You can now copy all the values from the checkboxes to the data, so you know which placenames you have approved.

In [None]:
# Transfer the status of each checklist item to the data
for i in range(num_placenames):
    #print(num_items[i].value,placename_items[i].value,placename_items[i].description)

    NEIndex_num = int(num_items[i].value)
    approval_flag = placename_items[i].value
    
    #print("Looking for ["+str(NEIndex_num)+"]")
    
    # set the flag to match the checklist
    for p in placenames_df["NEIndex"]:
        if (p-NEIndex_num == 0):
            placenames_df.loc[placenames_df["NEIndex"] == NEIndex_num,"Approval"] = approval_flag

You can now visualise the result.

In [None]:
placenames_df[['NEIndex','Placename','Approval']]

From this, you can extract the final list of distinct placenames that you have approved. While the names aren't sorted (though they could be), if you missed unselecting an NE on the checklist, this will help find it. All you need to do is go back to the checklist, unselect it, then run all other steps from there to here.

In [None]:
# Make a unique list of the approved placenames
approved_placenames = placenames_df[placenames_df["Approval"]==True]['Placename'].unique()
approved_placenames

The final step is to save this new data to a csv file. You have already defined the directory for your data files.

In [None]:
filename = "FtToHNL_placenames.csv"
save_location = os.path.normpath(os.path.join(csv_directory, filename))
save_filename = os.path.basename(save_location)
print("Saving to placename data to ",save_location)

In [None]:
# save the list 
# using the savetxt from the numpy module
np.savetxt(save_location, 
           approved_placenames,
           delimiter =", ", 
           fmt ='% s')

TODO: Remove the MWE section as it is not needed for spaCy.
Stopped the code form executing for now, but kept for reference while updating the above steps.

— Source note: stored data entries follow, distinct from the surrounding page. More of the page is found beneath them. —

-- ==== Sys2Proof/Machine/State.lean ====
section
/-!
DEFINITION. The machine state of the H9 as plain data, one structure per unit of the device, and the state after the
power-on reset L6 (R428, R431).  Every field's docstring ends with the rule that names it, its width, and its value
at reset.  `DC` marks a value the spec does not give, chosen in notes/assumptions/1.md.

Sparse maps (`SMap`) list only entries that differ from the default they are read with.
-/
namespace Sys2Proof.Machine

/-! ### Stops -/

/-- Why the machine stops.  No meaning of this model answers a fault today (see NOTES.md, ## Stops). -/
inductive Fault where
  /-- Kept for an access the spec says does not exist; no command of the H9 raises it, since every absent address
  reads as zero or is answered with a status. Safe. -/
  | absentAddress (a : Nat)
  deriving DecidableEq, Repr

/-- Why a command is refused. -/
inductive Refusal where
  /-- Raised by an arm of `exec` whose command has no meaning yet. Safe. -/
  | notModelled (mnemonic : String)
  deriving DecidableEq, Repr

/-! ### The core (spec/03, spec/04, spec/05) -/

/-- A loop-stack entry (R71, R91). -/
structure LoopEnt where
  /-- Byte address of the body's first word. -/
  first : Nat
  /-- Byte address of the body's last word. -/
  last : Nat
  /-- Iterations left. -/
  count : Nat
  deriving DecidableEq, Repr

/-- A rectangle of pocket bytes: `rows` runs of `len` bytes, `stride` apart from `base`. -/
structure Span where
  base : Nat
  stride : Nat
  rows : Nat
  len : Nat
  deriving DecidableEq, Repr

/-- A pocket-ordering window of R121: until slot `until`, a write to `reads` makes the results of the instruction
undefined, and until slot `resUntil` a read of `writes` gives an undefined value. -/
structure Hazard where
  untilSlot : Nat
  reads : List Span
  resUntil : Nat
  writes : List Span
  tiles : List Nat
  deriving DecidableEq, Repr

/-- The kinds of Seedbank transfer (R80, R65). -/
inductive XferKind where | sbld | sbst | isld
  deriving DecidableEq, Repr

/-- An outstanding transfer (R80). -/
structure CoreXfer where
  id : Nat
  kind : XferKind
  tag : Nat
  /-- Pocket or instruction-store byte address of line 0. -/
  rp : Nat
  /-- Store line address of line 0 (R79). -/
  rl : Nat
  n : Nat
  /-- Lines not yet answered. -/
  left : List Nat
  /-- Lowest line an ISLD got poisoned (R65). -/
  bad : Option Nat := none
  /-- pc and word of the issuing instruction, for a late exception (R82). -/
  pc : Nat
  instr : DWord
  deriving DecidableEq, Repr

/-- A timeline signal waiting for the earlier SBSTs of its core (R84). -/
structure SigReq where
  tl : Nat
  value : Nat
  after : List Nat
  deriving DecidableEq, Repr

/-- A TLRD whose reply has not arrived (R74). -/
structure TlrdReq where
  sn : Nat
  tl : Nat
  deriving DecidableEq, Repr

/-- The exception codes of R85. -/
inductive Cause where
  | illegalInstr | operandShape | pocketRange | fetchRange | loopDepth | storeRange | poisonConsumed
  | timelineSlot | timelinePoisoned | break_ | transferTargetReset
  deriving DecidableEq, Repr

/-- An exception waiting to take effect, or recorded (R85, R87). -/
structure Exc where
  cause : Cause
  pc : Nat
  info : Nat
  instr : DWord
  /-- Slot at which it takes effect. -/
  slot : Nat
  deriving DecidableEq, Repr

/-- A slot of the lead queue: an instruction word with its address, or the empty slot a taken branch adds (R71, R73). -/
inductive LeadSlot where
  | word (pc : Nat) (w : DWord)
  | beat      -- a further beat of a WAITB
  | empty
  deriving DecidableEq, Repr

/-- A Drumline datum (R124, R126). -/
structure Datum where
  data : BitVec 512
  poison : Bool
  /-- Schedule beat at which it is due (R125). -/
  due : Nat
  /-- VD of the sender. -/
  vd : Nat
  deriving DecidableEq, Repr

/-- One core with its router.  Registers and memories hold zero at L6 (DC): the spec zeroes them when an exec starts
(R57) and when a pod is bound. -/
structure Core where
  /-- A context runs on the core. [R57 spec/03; 1 bit; reset 0] -/
  running : Bool := false
  /-- HALT has executed. [R72 spec/03; 1 bit; reset 0] -/
  halted : Bool := false
  /-- Issue has stopped for an exception, a teardown or a measure boundary. [R86, R89 spec/03; 1 bit; reset 0] -/
  stopped : Bool := false
  /-- VD of the running context. [R56 spec/03; 7 bits; reset 0 DC] -/
  vd : Nat := 0
  /-- CTXID.CTX. [R60 spec/03; 12 bits; reset 0 DC] -/
  ctx : Nat := 0
  /-- SHAPECORE.NUM. [R60 spec/03; 32 bits; reset 0 DC] -/
  shapeCore : Nat := 0
  /-- SHAPEPODS.PODS. [R60 spec/03; 16 bits; reset 0 DC] -/
  shapePods : Nat := 0
  /-- RSEED.SEED. [R60 spec/03; 32 bits; reset 0 DC] -/
  rseed : Word := 0#32
  /-- Measure length L; BEATPOS.MLEN is L - 1. [R60, R127 spec/03; 13 bits; reset 1 DC] -/
  mlen : Nat := 1
  /-- Scalar registers s1 to s31; s0 is hard-wired to zero. [R56 spec/03; 31 x 32 bits; reset 0 DC] -/
  s : SMap Word := []
  /-- Vector registers v0 to v31. [R56 spec/03; 32 x 2048 bits; reset 0 DC] -/
  v : SMap VReg := []
  /-- Lane masks m1 to m7; m0 is hard-wired to all ones. [R56 spec/03; 7 x 64 bits; reset 0 DC] -/
  m : SMap DWord := []
  /-- Accumulator tiles: element (row, col) of tile t at key 2048·t + 64·row + col. [R56 spec/03; 4 x 2048 x 32 bits; reset 0 DC] -/
  acc : SMap Word := []
  /-- Tile types, bit t set for INT32. [R59 spec/03; 4 bits; reset 0 DC] -/
  accInt : BitVec 4 := 0#4
  /-- Program counter, a byte address of the instruction store. [R56 spec/03; 32 bits; reset 0 DC] -/
  pc : Nat := 0
  /-- Loop stack, innermost first. [R71 spec/03; 4 entries; reset empty] -/
  loops : List LoopEnt := []
  /-- SRCNT. [R60 spec/03; 32 bits; reset 0] -/
  srcnt : Word := 0#32
  /-- ROLLBASE.WIN. [R60 spec/03; 4 bits; reset 0xF] -/
  rollWin : Nat := 15
  /-- ROLLSTAT.LEVEL. [R60, R88 spec/03; 7 bits; reset 0] -/
  level : Nat := 0
  /-- HOLDREQ. [R60 spec/03; 32 bits; reset 0] -/
  holdReq : Nat := 0
  /-- HOLDBEATS. [R60 spec/03; 32 bits; reset 0] -/
  holdBeats : Nat := 0
  /-- TOLLHI sampled with the latest TOLLLO read, if any since exec or restore. [R60 spec/03; 32 bits; reset none] -/
  tollHi : Option Word := none
  /-- Pocket bytes. [R61 spec/03; 128 KiB; reset 0 DC] -/
  pocket : Mem := []
  /-- Pocket poison bit of each 64-byte line. [R63 spec/03; 2048 bits; reset 0 DC] -/
  poison : SMap Bool := []
  /-- Instruction store, word i at byte address 8i. [R64 spec/03; 4096 x 64 bits; reset 0 DC] -/
  istore : SMap DWord := []
  /-- Numeric event counters, CSRs 0x100 to 0x108. [R119 spec/04; 9 x 32 bits; reset 0] -/
  cnt : Events := {}
  /-- Event counts of instructions still in flight, with the wall beat they appear at. [R120, R122 spec/04; list; reset empty] -/
  cntPend : List (Nat × Events) := []
  /-- Rounding generator. [R41 spec/02; 32 bits; reset 0 DC: seeded before each use] -/
  lfsr : Word := 0#32
  /-- Lead queue, oldest first. [R73 spec/03; 12 slots; reset empty] -/
  lead : List LeadSlot := []
  /-- The front end has found its condition false. [R75 spec/03; 1 bit; reset 0] -/
  feWait : Bool := false
  /-- The front end accepts nothing more: an exception was accepted, or a boundary was reached. [R86, R89 spec/03; 1 bit; reset 0] -/
  feStop : Bool := false
  /-- Schedule beat: slots the back end has executed since exec. [R73 spec/03; 64 bits; reset 0] -/
  slot : Nat := 0
  /-- Schedule beat of the router's next entry. [R127 spec/05; 64 bits; reset 0] -/
  rbeat : Nat := 0
  /-- Wall beats spent held since exec; the wall beat is slot + this. [R96 spec/04; 64 bits; reset 0] -/
  heldTotal : Nat := 0
  /-- Wall beat from which each scalar register is valid; listed only for back-end writes. [R74 spec/03; reset empty] -/
  validS : SMap Nat := []
  /-- Wall beat from which each vector register is valid. [R121 spec/04; reset empty] -/
  validV : SMap Nat := []
  /-- Wall beat from which each mask register is valid. [R121 spec/04; reset empty] -/
  validM : SMap Nat := []
  /-- Wall beat until which each tile is in use. [R121 spec/04; reset empty] -/
  tileUse : SMap Nat := []
  /-- Tiles whose latest user is an MMA or MMAE, with 1 for FP32 and 2 for INT32 accumulation. [R104 spec/04; reset empty] -/
  tileChain : SMap Nat := []
  /-- Wall beat from which each execution unit is free (0 tensor, 1 convert, 2 vector, 3 pocket port, 4 CSR port). [R96 spec/04; reset 0] -/
  unitFree : SMap Nat := []
  /-- Wall beats in which the tensor unit was or will be occupied, as intervals, newest first. [R422 spec/15; reset empty] -/
  macs : List (Nat × Nat) := []
  /-- Wall beat at which the running MMAE's escalation count becomes known. [R106 spec/04; reset 0] -/
  mmaeKnown : Nat := 0
  /-- Wall beat by which every issued SR = 1 instruction has completed. [R111 spec/04; reset 0] -/
  srDone : Nat := 0
  /-- Pocket-ordering windows. [R121 spec/04; list; reset empty] -/
  hazards : List Hazard := []
  /-- Outstanding transfers. [R80 spec/03; at most 16; reset empty] -/
  xfers : List CoreXfer := []
  /-- Number the next transfer takes, to name it in a response; the model's own. [R80 spec/03; reset 0 DC] -/
  nextXid : Nat := 0
  /-- Timeline signals not yet performed. [R84 spec/03; list; reset empty] -/
  sigs : List SigReq := []
  /-- TLRDs not yet answered. [R74 spec/03; list; reset empty] -/
  tlrds : List TlrdReq := []
  /-- Transfer id of the ISLD whose copy the next fetch waits on. [R65 spec/03; reset none] -/
  isld : Option Nat := none
  /-- Router write of the beat just stepped, which lands after that beat's back-end store: line, data, poison. [R62, R131 spec/05; reset none] -/
  rwrite : Option (Nat × BitVec 512 × Bool) := none
  /-- The WAITB that holds the slots before `slot` whose router beats are still to come: pc and word. [R85 spec/03; reset none] -/
  waitWord : Option (Nat × DWord) := none
  /-- Exception found and not yet taken. [R85 spec/03; reset none] -/
  exc : Option Exc := none
  /-- The context completed a Seedbank write or a timeline signal on this core since exec (MAYWRITE). [R87 spec/03; 1 bit; reset 0] -/
  wrote : Bool := false
  /-- Beat store, entry i. [R127 spec/05; 4096 x 64 bits; reset 0 DC] -/
  table : SMap DWord := []
  /-- RSTEP of the table header, signed lines. [R145 spec/05; 12 bits; reset 0 DC] -/
  rstep : Int := 0
  /-- RPER, measures. [R145 spec/05; 13 bits; reset 1 DC] -/
  rper : Nat := 1
  /-- WSTEP, signed lines. [R145 spec/05; 12 bits; reset 0 DC] -/
  wstep : Int := 0
  /-- WPER, measures. [R145 spec/05; 13 bits; reset 1 DC] -/
  wper : Nat := 1
  /-- Skid buffers of the physical input ports 0 N, 1 E, 2 S, 3 W. [R139 spec/05; 4 x 12 entries; reset empty] -/
  skid : SMap (List Datum) := []
  /-- Data on the inbound link of each physical port, oldest first. [R124, R139 spec/05; reset empty] -/
  link : SMap (List Datum) := []
  deriving DecidableEq, Repr

/-- One pod: its binding and the DRL counters (R149, R152). A `Vf` counter is the copy the VF window shows. -/
structure Pod where
  /-- DRL_PODCFG.VD. [R152 spec/05; 7 bits; reset 0] -/
  vd : Nat := 0
  /-- DRL_PODCFG.OPEN: bit 3 north, 2 east, 1 south, 0 west. [R149, R152 spec/05; 4 bits; reset 0] -/
  openE : BitVec 4 := 0#4
  /-- DRL_PODCFG.ORIENT. [R146, R152 spec/05; 3 bits; reset 0] -/
  orient : Nat := 0
  /-- DRL_PODBND.COUNT, PF copy. [R150, R152 spec/05; 32 bits; reset 0] -/
  bnd : Nat := 0
  /-- DRL_PODBND.COUNT, VF copy. [R152 spec/05; 32 bits; reset 0] -/
  bndVf : Nat := 0
  /-- DRL_PODSKED.UNCLAIMED, PF copy. [R133, R152 spec/05; 16 bits; reset 0] -/
  unclaimed : Nat := 0
  /-- DRL_PODSKED.UNCLAIMED, VF copy. [R152 spec/05; 16 bits; reset 0] -/
  unclaimedVf : Nat := 0
  /-- DRL_PODSKED.EMPTY, PF copy. [R133, R152 spec/05; 16 bits; reset 0] -/
  empty : Nat := 0
  /-- DRL_PODSKED.EMPTY, VF copy. [R152 spec/05; 16 bits; reset 0] -/
  emptyVf : Nat := 0
  /-- DRL_PODECC.CORR, PF copy. [R126, R152 spec/05; 16 bits; reset 0] -/
  corr : Nat := 0
  /-- DRL_PODECC.CORR, VF copy. [R152 spec/05; 16 bits; reset 0] -/
  corrVf : Nat := 0
  /-- DRL_PODECC.UNCORR, PF copy. [R126, R152 spec/05; 16 bits; reset 0] -/
  uncorr : Nat := 0
  /-- DRL_PODECC.UNCORR, VF copy. [R152 spec/05; 16 bits; reset 0] -/
  uncorrVf : Nat := 0
  deriving DecidableEq, Repr

/-- The seam (R136, R137, R152). -/
structure Seam where
  /-- DRL_SEAM.LOCKED. [R136, R152 spec/05; 1 bit; reset 0] -/
  locked : Bool := false
  /-- DRL_SEAM.OPEN. [R137, R152 spec/05; 1 bit; reset 0] -/
  isOpen : Bool := false
  /-- DRL_SEAMDROP.COUNT. [R137, R152 spec/05; 32 bits; reset 0] -/
  drop : Nat := 0
  deriving DecidableEq, Repr

/-! ### The Seedbank (spec/06) -/

/-- Bin states of R157, in code order. -/
inductive BinState where | free | owned | incoming | hot | system | clearing | retired
  deriving DecidableEq, Repr

/-- One bin (SBK_BIN). -/
structure Bin where
  /-- STATE. [R157, R184 spec/06; 3 bits; reset FREE; SYSTEM for bins 254, 255, 510, 511 once L6 ends (R160)] -/
  st : BinState := .free
  /-- OWNER. [R184 spec/06; 7 bits; reset 0] -/
  owner : Nat := 0
  /-- HOTID. [R184 spec/06; 9 bits; reset 0] -/
  hotId : Nat := 0
  /-- RETREQ. [R175, R184 spec/06; 1 bit; reset 0] -/
  retReq : Bool := false
  /-- UNC. [R175, R184 spec/06; 5 bits; reset 0] -/
  unc : Nat := 0
  /-- Retire, not free, when clearing ends. [R175 spec/06; 1 bit; reset 0] -/
  retire : Bool := false
  deriving DecidableEq, Repr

### MWEs as Named Entities  <a class="anchor" id="section-mwes"></a>

The annotations so far show that *Cape* and *Pillar* are both a LOCATION NE, but not that *Cape Pillar* is actually the complete name of the location. However Stanza does also recognise multi-word expressions (MWEs), even though it recognises that they are part of an NE. Each *Sentence* annotated by Stanza has a list of [NE *Mentions*](https://stanfordnlp.github.io/CoreNLP/entitymentions.html) which are also given NER categories as their *Type*. 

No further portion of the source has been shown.